Eduardo Perez apologizes for perceived dig at Fernando Tatis Jr. during Dodgers-Padres
Even by accident, people are taking shots at the San Diego Padres after their series loss to the Los Angeles Dodgers. The three-game set came to a head on Sunday Night Baseball when Mookie Betts hit a game-tying home run in the top of the ninth before Michael Busch and James Outman won it in extras.
The ESPN broadcast was livened after seeing just the second run scored since the first inning. Betts' solo blast came off Josh Hader in a battle of behemoths. So it makes sense why Eduardo Perez "slipped" when he took an accidental dig at Fernando Tatis Jr.
After Betts had left the yard and rounded the bases, Perez commented on the former MVP's superstar status. And when the director put the cameras on Fernando Tatis Jr., Perez rolled with it and believed he went too far.
Dodgers fans certainly don't think so. They love it. They want more. But for a national broadcast, Perez knew what he said wasn't appropriate and apologized for it on Monday morning.
"As soon as I said it, I cringed. It wasn’t that I was carried away in the moment, it’s that you look at the screen because you’re trying to see and follow where the director is going as well. By coincidence, it was Fernando Tatís Jr. that popped up on the screen. It could have been anyone else…it could have been Dave Roberts. And I said, ‘Nando, this is what superstars look like.’ And I cringed a little bit and I said, ‘Did it sound bad or not?’"- Eduardo Perez, SiriusXM Radio
ESPN's Eduardo Perez apologizes for Fernando Tatis Jr. dig during Dodgers-Padres
Very graceful of Perez to apologize, but totally not needed! Perhaps Tatis Jr. could learn a bit more about what a true superstar looks like. They don't salsa in the outfield when opposing fanbases call them out. They don't get suspended for PEDs (well, most don't). They don't recklessly ride motorcycles and get into offseason accidents that could jeopardize their career. They don't get ejected from games when their team needs them the most. And they certainly don't pretend they're bulletproof after 288 career MLB games.
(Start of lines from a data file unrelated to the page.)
-- ==== Sys2Proof/Machine/Dispatch.lean ====
section
/-! DEFINITION. The dispatch: one arm for each command of spec/opcode_table.json, each one direct call of its meaning. -/

namespace Sys2Proof.Machine

def exec (i : Instr) (s : State) : Host.Outcome State Fault Refusal :=
  match i with
  | .powerOn strap => Sys2Proof.Machine.execPowerOn strap s
  | .mainPowerLoss => Sys2Proof.Machine.execMainPowerLoss s
  | .siteResetReset => Sys2Proof.Machine.execSiteResetReset s
  | .rxByte byte stopGood => Sys2Proof.Machine.execRxByte byte stopGood s
  | .byteGapExpiry => Sys2Proof.Machine.execByteGapExpiry s
  | .txFrameEnd => Sys2Proof.Machine.execTxFrameEnd s
  | .unknownKind tag kind body => Sys2Proof.Machine.execUnknownKind tag kind body s
  | .identify tag => Sys2Proof.Machine.execIdentify tag s
  | .getStatus tag => Sys2Proof.Machine.execGetStatus tag s
  | .setTime tag time => Sys2Proof.Machine.execSetTime tag time s
  | .setSite tag settings => Sys2Proof.Machine.execSetSite tag settings s
  | .siteReset tag => Sys2Proof.Machine.execSiteReset tag s
  | .loadProgram tag screen strikeTime cooldown segments => Sys2Proof.Machine.execLoadProgram tag screen strikeTime cooldown segments s
  | .loadCues tag screen entries => Sys2Proof.Machine.execLoadCues tag screen entries s
  | .strike tag screen => Sys2Proof.Machine.execStrike tag screen s
  | .go tag screen start autoClose => Sys2Proof.Machine.execGo tag screen start autoClose s
  | .hold tag screen => Sys2Proof.Machine.execHold tag screen s
  | .resume tag screen => Sys2Proof.Machine.execResume tag screen s
  | .skip tag screen => Sys2Proof.Machine.execSkip tag screen s
  | .stop tag screen => Sys2Proof.Machine.execStop tag screen s
  | .getScreen tag screen => Sys2Proof.Machine.execGetScreen tag screen s
  | .framePulse screen => Sys2Proof.Machine.execFramePulse screen s
  | .frameLossExpiry screen => Sys2Proof.Machine.execFrameLossExpiry screen s
  | .strikeTimerExpiry screen => Sys2Proof.Machine.execStrikeTimerExpiry screen s
  | .spacingIntervalExpiry => Sys2Proof.Machine.execSpacingIntervalExpiry s
  | .cooldownTimerExpiry screen => Sys2Proof.Machine.execCooldownTimerExpiry screen s
  | .pulseTimerExpiry screen line => Sys2Proof.Machine.execPulseTimerExpiry screen line s
  | .siteSampleTick channel portLeft portRight => Sys2Proof.Machine.execSiteSampleTick channel portLeft portRight s
  | .featureFrameArrival channel left right => Sys2Proof.Machine.execFeatureFrameArrival channel left right s
  | .setChannel tag channel delay trim duckLevel rampStep announceGain => Sys2Proof.Machine.execSetChannel tag channel delay trim duckLevel rampStep announceGain s
  | .getChannel tag channel => Sys2Proof.Machine.execGetChannel tag channel s
  | .atLevelNotice channel => Sys2Proof.Machine.execAtLevelNotice channel s
  | .policyNotice screen => Sys2Proof.Machine.execPolicyNotice screen s
  | .announce tag clip priority targets => Sys2Proof.Machine.execAnnounce tag clip priority targets s
  | .cancelAnnounce tag entry => Sys2Proof.Machine.execCancelAnnounce tag entry s
  | .getAnnounce tag => Sys2Proof.Machine.execGetAnnounce tag s
  | .done level => Sys2Proof.Machine.execDone level s
  | .playerTimerExpiry => Sys2Proof.Machine.execPlayerTimerExpiry s
  | .loopRawChange lane loop level => Sys2Proof.Machine.execLoopRawChange lane loop level s
  | .loopDebounceExpiry lane loop => Sys2Proof.Machine.execLoopDebounceExpiry lane loop s
  | .admissionTimerExpiry lane => Sys2Proof.Machine.execAdmissionTimerExpiry lane s
  | .setLane tag lane mode debounce timeout => Sys2Proof.Machine.execSetLane tag lane mode debounce timeout s
  | .getLane tag lane => Sys2Proof.Machine.execGetLane tag lane s
  | .admitCar tag lane carTag screen occupants => Sys2Proof.Machine.execAdmitCar tag lane carTag screen occupants s
  | .cancelAdmit tag lane => Sys2Proof.Machine.execCancelAdmit tag lane s
  | .checkout tag carTag => Sys2Proof.Machine.execCheckout tag carTag s
  | .getCar tag carTag => Sys2Proof.Machine.execGetCar tag carTag s
  | .readCount tag record => Sys2Proof.Machine.execReadCount tag record s
  | .releaseCount tag record => Sys2Proof.Machine.execReleaseCount tag record s
  | .setCountPolicy tag policy => Sys2Proof.Machine.execSetCountPolicy tag policy s
  | .keyRawChange level => Sys2Proof.Machine.execKeyRawChange level s
  | .keyDebounceExpiry => Sys2Proof.Machine.execKeyDebounceExpiry s
  | .siteTimeAdvance => Sys2Proof.Machine.execSiteTimeAdvance s
  | .kitchenClockAdvance => Sys2Proof.Machine.execKitchenClockAdvance s
  | .loadMenu tag start items => Sys2Proof.Machine.execLoadMenu tag start items s
  | .setStock tag item tracked stock low => Sys2Proof.Machine.execSetStock tag item tracked stock low s
  | .setStation tag station opened perUnit => Sys2Proof.Machine.execSetStation tag station opened perUnit s
  | .bumpRawChange station level => Sys2Proof.Machine.execBumpRawChange station level s
  | .bumpDebounceExpiry station => Sys2Proof.Machine.execBumpDebounceExpiry station s
  | .ticketDoneNotice number station => Sys2Proof.Machine.execTicketDoneNotice number station s
  | .slotFreeNotice => Sys2Proof.Machine.execSlotFreeNotice s
  | .callPlayedNotice number entry kind outcome => Sys2Proof.Machine.execCallPlayedNotice number entry kind outcome s
  | .recallTimerExpiry number => Sys2Proof.Machine.execRecallTimerExpiry number s
  | .handedRawChange window level => Sys2Proof.Machine.execHandedRawChange window level s
  | .handedDebounceExpiry window => Sys2Proof.Machine.execHandedDebounceExpiry window s
  | .order tag carTag lines => Sys2Proof.Machine.execOrder tag carTag lines s
  | .cancelOrder tag number => Sys2Proof.Machine.execCancelOrder tag number s
  | .pickup tag number => Sys2Proof.Machine.execPickup tag number s
  | .getOrder tag number carTag => Sys2Proof.Machine.execGetOrder tag number carTag s
  | .backupSupplyLoss => Sys2Proof.Machine.execBackupSupplyLoss s

end Sys2Proof.Machine
end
Tatis' talent is undeniable. He already has two top-four MVP finishes, two Silver Slugger awards, one All-Star nod, and an incredible .292/.366/.591 slash line with 220 runs scored, 85 home runs, 205 RBI and 52 stolen bases. His splits with RISP, two outs with RISP, and in high-leverage situations are unbelievable.
But he already has a career's worth of unnecessary drama at the young age of 24. And the Padres expressed a lack of confidence in him when they took the starting shortstop job off his plate less than two years after they signed him to a $340 million extension.
In short, Perez wasn't wrong. And even if he truly felt that way and said it purposefully, it wouldn't have been viewed as outlandish or harsh, since we're only hearing about it now that he's apologized.
Tatis has to grow in many other areas before he's an undisputed superstar like Betts, and there's nothing wrong with vocalizing that, since any baseball fan would probably agree.